[Material provided Boundary: Start]

/-! ## The fabric's remote requests (R355, R398) -/

/-- Who waits for a REMOTE response. -/
inductive RemoteUser
  | load (e : Nat)
  | store (e : Nat)
  | transfer (e : Nat)
  /-- A piece of the host read or write `id` (R398). -/
  | window (id : Nat) (read : Bool) (at_ : Nat)
deriving DecidableEq, Repr

/-- An outstanding REMOTE request. -/
structure RemoteReq where
  tag : Nat
  user : RemoteUser
  node : Nat
  offset : Nat
  size : Nat
  /-- The output link it was sent on; none: served by this node itself. -/
  link : Option Nat
deriving DecidableEq, Repr

/-- Outstanding REMOTE requests and the tag of the next one. -/
structure RemoteUnit where
  next : BitVec 16
  out : List RemoteReq
deriving DecidableEq, Repr

/-! ## Power domains (R518 to R522) -/

/-- A register access that waits for its power-gated domain (R522). -/
structure RegAccess where
  domain : Nat
  addr : Nat
  value : Option Word
  mask : Word
deriving DecidableEq, Repr

/-- Power management beside the PWR registers. -/
structure PwrUnit where
  /-- Domains that wait for the inrush sequencer, in arrival order; true for an access vote (R521). -/
  inrush : List (Nat × Bool)
  /-- Domains granted and not yet running. -/
  granted : List Nat
  accesses : List RegAccess
  /-- Ticks each domain has held no vote (R519, R123). -/
  idle : Tab Nat
deriving DecidableEq, Repr


/-! ## Edge I/O (08) -/

/-- A decimating sinc filter: its integrators, its differences, the bits captured of the present window and the whole windows
captured one after another since it restarted (R247). -/
structure Sinc where
  integ : List Int
  comb : List Int
  bits : Nat
  windows : Nat
deriving DecidableEq, Repr

/-- A modulator channel beside its registers. -/
structure ModChan where
  /-- The clock edge of the bit to be sampled next (R246). -/
  next : Nat
  slow : Sinc
  fast : Sinc
  /-- Length and level of the current run of equal bits (R249). -/
  run : Nat
  level : Bool
  /-- Outputs computed and not yet completed with their arrival stamps, oldest first (R247, R250). -/
  ready : List (Word × Dword)
  fastReady : List (BitVec 16)
  /-- The last 16 completed outputs since Enable was set, with their arrival stamps, oldest first (R76). -/
  outs : List (Word × Dword)
  /-- Consecutive fast outputs out of range (R250). -/
  beyond : Nat
  /-- A fast output has completed since reset: LastFast holds one (R256). -/
  judged : Bool
deriving DecidableEq, Repr

/-- A gate pair's outputs and the steps since each last changed (R263). -/
structure PairOut where
  h : Bool
  l : Bool
  sinceH : Nat
  sinceL : Nat
deriving DecidableEq, Repr

/-- A released value with the WireFormat it is decoded by (R260). -/
structure EdgVal where
  bits : Word
  fmt : Nat
deriving DecidableEq, Repr

/-- The edge ring beside the EDG registers. -/
structure EdgUnit where
  chans : Tab ModChan
  pairs : Tab PairOut
  /-- The value last released at each index (R262). -/
  vals : Tab (Option EdgVal)
  /-- Pairs that wait for a release instant after their last latch cleared or HOLD_N was released (R256, R268). -/
  parked : BitVec 24
  /-- The latest release instant and the step of the grid since (R263). -/
  origin : Nat
  step : Nat
  /-- The interlock path holds a configuration (R255). -/
  ilkLoaded : Bool
  /-- The levels of the ILK pins, and the ns each has stood at its own; the inputs active after polarity and filter are
  EDG_STATUS.IlkActive (R253). -/
  ilkPins : BitVec 8
  ilkFor : Tab Nat
  /-- MCLK pins that have left their fuse-map states (R245). -/
  mclkUsed : BitVec 4
  /-- Values have been released since the scheduler last left STOPPED (R265). -/
  released : Bool
  /-- Indices staged since the last boundary, the WireFormat of those a context staged at SendAt, and the staged values of the
  frame to be released (R260, R262). -/
  staged : List Nat
  stagedFmt : Tab (Option Nat)
  due : List (Nat × EdgVal)
  /-- The active copies of EDG_AUX_SH0 and EDG_AUX_SH1 (R271). -/
  auxLevel : Word
  auxHeld : Word
  /-- Last driven levels of the AUX outputs (R271). -/
  aux : BitVec 16
  /-- Grant history of the EDG_DYN staging arbiter (R262). -/
  grants : List Nat
deriving DecidableEq, Repr



/-! ## Rings, movers and carrels (14) -/

/-- A fetched descriptor (R445, R446). -/
structure Desc where
  host : Nat
  stk : Nat
  len : Nat
  ctl : Word
  code : Nat
  /-- Segments not started: offset and bytes (R451). -/
  todo : List (Nat × Nat)
  running : Nat
  /-- The lowest offset not transferred (Done). -/
  bad : Option Nat
deriving DecidableEq, Repr

/-- A pool ring beside DMA_RING_DB and DMA_RING_STAT (R443, R444). -/
structure Ring where
  /-- Carrel 0 to 255, 256 the manager, 257 none: the ring is free. -/
  owner : Nat
  sizeLog : Nat
  base : Nat
  vector : Nat
  /-- Descriptors fetched and not yet completed, from Head on. -/
  fetched : List Desc
  /-- Fetching has ended at a descriptor with Own 0 (R450). -/
  parked : Bool
deriving DecidableEq, Repr

/-- A host read of a mover's work and what it returned: none an error, otherwise the bytes and their poison. -/
structure Piece where
  addr : Nat
  len : Nat
  issued : Bool
  got : Option (Option (List Byte × Bool))
deriving DecidableEq, Repr

/-- A channel's transfer for a frame: frame, ring, Elems and the outbound block (R460, R461). -/
structure ChanDue where
  frame : Nat
  ring : Nat
  elems : Nat
  block : List Word
deriving DecidableEq, Repr

/-- A mover's work (R452). -/
inductive Job
  | idle
  | fetch (ring index : Nat)
  | segment (ring index off len : Nat)
  | writeback (ring : Nat)
  | chanDesc (chan : Nat) (due : ChanDue)
  | chanData (chan : Nat) (due : ChanDue) (host : Nat) (ctl : Word)
deriving DecidableEq, Repr

/-- A mover and the host reads of its work. -/
structure Mover where
  job : Job
  pieces : List Piece
deriving DecidableEq, Repr

/-- A carrel reset in progress: carrel, 0 call slip or 1 page, segments and reads abandoned, the round not yet passed, and
destruction at its end (R469, R471). -/
structure CarrelReset where
  carrel : Nat
  origin : Nat
  segs : Nat
  reads : Nat
  round : Bool
  destroy : Bool
deriving DecidableEq, Repr

/-- The movers and the carrel manager beside the DMA and CRL registers. -/
structure DmaUnit where
  rings : Tab Ring
  movers : Tab Mover
  /-- Channel transfers due, oldest first, by channel. -/
  due : Tab (List ChanDue)
  /-- The outbound channels of the frame to be released: channel, ring, Elems (R458). -/
  outbound : List (Nat × Nat × Nat)
  deficit : Tab Int
  /-- The weights the last scheduling round applied (R454). -/
  weight : Tab Nat
  ownerGrants : List Nat
  ringGrants : Tab (List Nat)
  chanGrants : List Nat
  /-- Grant history of the movers' Stacks port (R455), and the movers whose segment waits at a bank (R203). -/
  portGrants : List Nat
  stalled : List Nat
  /-- BULK flits accepted whose write waits for the hold of R456 to end: the ring, and bytes 0 to 119 (R465). -/
  bulk : List (Nat × List Byte)
  resets : List CarrelReset
deriving DecidableEq, Repr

[Material provided Boundary: End]

* [What the task requires]
What you return must match the records exactly, down to the last line.

* [Task response]
/-! ## The fabric's remote requests (R355, R398) -/

/-- Who waits for a REMOTE response. -/
inductive RemoteUser
  | load (e : Nat)
  | store (e : Nat)
  | transfer (e : Nat)
  /-- A piece of the host read or write `id` (R398). -/
  | window (id : Nat) (read : Bool) (at_ : Nat)
deriving DecidableEq, Repr

/-- An outstanding REMOTE request. -/
structure RemoteReq where
  tag : Nat
  user : RemoteUser
  node : Nat
  offset : Nat
  size : Nat
  /-- The output link it was sent on; none: served by this node itself. -/
  link : Option Nat
deriving DecidableEq, Repr

/-- Outstanding REMOTE requests and the tag of the next one. -/
structure RemoteUnit where
  next : BitVec 16
  out : List RemoteReq
deriving DecidableEq, Repr

/-! ## Power domains (R518 to R522) -/

/-- A register access that waits for its power-gated domain (R522). -/
structure RegAccess where
  domain : Nat
  addr : Nat
  value : Option Word
  mask : Word
deriving DecidableEq, Repr

/-- Power management beside the PWR registers. -/
structure PwrUnit where
  /-- Domains that wait for the inrush sequencer, in arrival order; true for an access vote (R521). -/
  inrush : List (Nat × Bool)
  /-- Domains granted and not yet running. -/
  granted : List Nat
  accesses : List RegAccess
  /-- Ticks each domain has held no vote (R519, R123). -/
  idle : Tab Nat
deriving DecidableEq, Repr


/-! ## Edge I/O (08) -/

/-- A decimating sinc filter: its integrators, its differences, the bits captured of the present window and the whole windows
captured one after another since it restarted (R247). -/
structure Sinc where
  integ : List Int
  comb : List Int
  bits : Nat
  windows : Nat
deriving DecidableEq, Repr

/-- A modulator channel beside its registers. -/
structure ModChan where
  /-- The clock edge of the bit to be sampled next (R246). -/
  next : Nat
  slow : Sinc
  fast : Sinc
  /-- Length and level of the current run of equal bits (R249). -/
  run : Nat
  level : Bool
  /-- Outputs computed and not yet completed with their arrival stamps, oldest first (R247, R250). -/
  ready : List (Word × Dword)
  fastReady : List (BitVec 16)
  /-- The last 16 completed outputs since Enable was set, with their arrival stamps, oldest first (R76). -/
  outs : List (Word × Dword)
  /-- Consecutive fast outputs out of range (R250). -/
  beyond : Nat
  /-- A fast output has completed since reset: LastFast holds one (R256). -/
  judged : Bool
deriving DecidableEq, Repr

/-- A gate pair's outputs and the steps since each last changed (R263). -/
structure PairOut where
  h : Bool
  l : Bool
  sinceH : Nat
  sinceL : Nat
deriving DecidableEq, Repr

/-- A released value with the WireFormat it is decoded by (R260). -/
structure EdgVal where
  bits : Word
  fmt : Nat
deriving DecidableEq, Repr

/-- The edge ring beside the EDG registers. -/
structure EdgUnit where
  chans : Tab ModChan
  pairs : Tab PairOut
  /-- The value last released at each index (R262). -/
  vals : Tab (Option EdgVal)
  /-- Pairs that wait for a release instant after their last latch cleared or HOLD_N was released (R256, R268). -/
  parked : BitVec 24
  /-- The latest release instant and the step of the grid since (R263). -/
  origin : Nat
  step : Nat
  /-- The interlock path holds a configuration (R255). -/
  ilkLoaded : Bool
  /-- The levels of the ILK pins, and the ns each has stood at its own; the inputs active after polarity and filter are
  EDG_STATUS.IlkActive (R253). -/
  ilkPins : BitVec 8
  ilkFor : Tab Nat
  /-- MCLK pins that have left their fuse-map states (R245). -/
  mclkUsed : BitVec 4
  /-- Values have been released since the scheduler last left STOPPED (R265). -/
  released : Bool
  /-- Indices staged since the last boundary, the WireFormat of those a context staged at SendAt, and the staged values of the
  frame to be released (R260, R262). -/
  staged : List Nat
  stagedFmt : Tab (Option Nat)
  due : List (Nat × EdgVal)
  /-- The active copies of EDG_AUX_SH0 and EDG_AUX_SH1 (R271). -/
  auxLevel : Word
  auxHeld : Word
  /-- Last driven levels of the AUX outputs (R271). -/
  aux : BitVec 16
  /-- Grant history of the EDG_DYN staging arbiter (R262). -/
  grants : List Nat
deriving DecidableEq, Repr



/-! ## Rings, movers and carrels (14) -/

/-- A fetched descriptor (R445, R446). -/
structure Desc where
  host : Nat
  stk : Nat
  len : Nat
  ctl : Word
  code : Nat
  /-- Segments not started: offset and bytes (R451). -/
  todo : List (Nat × Nat)
  running : Nat
  /-- The lowest offset not transferred (Done). -/
  bad : Option Nat
deriving DecidableEq, Repr

/-- A pool ring beside DMA_RING_DB and DMA_RING_STAT (R443, R444). -/
structure Ring where
  /-- Carrel 0 to 255, 256 the manager, 257 none: the ring is free. -/
  owner : Nat
  sizeLog : Nat
  base : Nat
  vector : Nat
  /-- Descriptors fetched and not yet completed, from Head on. -/
  fetched : List Desc
  /-- Fetching has ended at a descriptor with Own 0 (R450). -/
  parked : Bool
deriving DecidableEq, Repr

/-- A host read of a mover's work and what it returned: none an error, otherwise the bytes and their poison. -/
structure Piece where
  addr : Nat
  len : Nat
  issued : Bool
  got : Option (Option (List Byte × Bool))
deriving DecidableEq, Repr

/-- A channel's transfer for a frame: frame, ring, Elems and the outbound block (R460, R461). -/
structure ChanDue where
  frame : Nat
  ring : Nat
  elems : Nat
  block : List Word
deriving DecidableEq, Repr

/-- A mover's work (R452). -/
inductive Job
  | idle
  | fetch (ring index : Nat)
  | segment (ring index off len : Nat)
  | writeback (ring : Nat)
  | chanDesc (chan : Nat) (due : ChanDue)
  | chanData (chan : Nat) (due : ChanDue) (host : Nat) (ctl : Word)
deriving DecidableEq, Repr

/-- A mover and the host reads of its work. -/
structure Mover where
  job : Job
  pieces : List Piece
deriving DecidableEq, Repr

/-- A carrel reset in progress: carrel, 0 call slip or 1 page, segments and reads abandoned, the round not yet passed, and
destruction at its end (R469, R471). -/
structure CarrelReset where
  carrel : Nat
  origin : Nat
  segs : Nat
  reads : Nat
  round : Bool
  destroy : Bool
deriving DecidableEq, Repr

/-- The movers and the carrel manager beside the DMA and CRL registers. -/
structure DmaUnit where
  rings : Tab Ring
  movers : Tab Mover
  /-- Channel transfers due, oldest first, by channel. -/
  due : Tab (List ChanDue)
  /-- The outbound channels of the frame to be released: channel, ring, Elems (R458). -/
  outbound : List (Nat × Nat × Nat)
  deficit : Tab Int
  /-- The weights the last scheduling round applied (R454). -/
  weight : Tab Nat
  ownerGrants : List Nat
  ringGrants : Tab (List Nat)
  chanGrants : List Nat
  /-- Grant history of the movers' Stacks port (R455), and the movers whose segment waits at a bank (R203). -/
  portGrants : List Nat
  stalled : List Nat
  /-- BULK flits accepted whose write waits for the hold of R456 to end: the ring, and bytes 0 to 119 (R465). -/
  bulk : List (Nat × List Byte)
  resets : List CarrelReset
deriving DecidableEq, Repr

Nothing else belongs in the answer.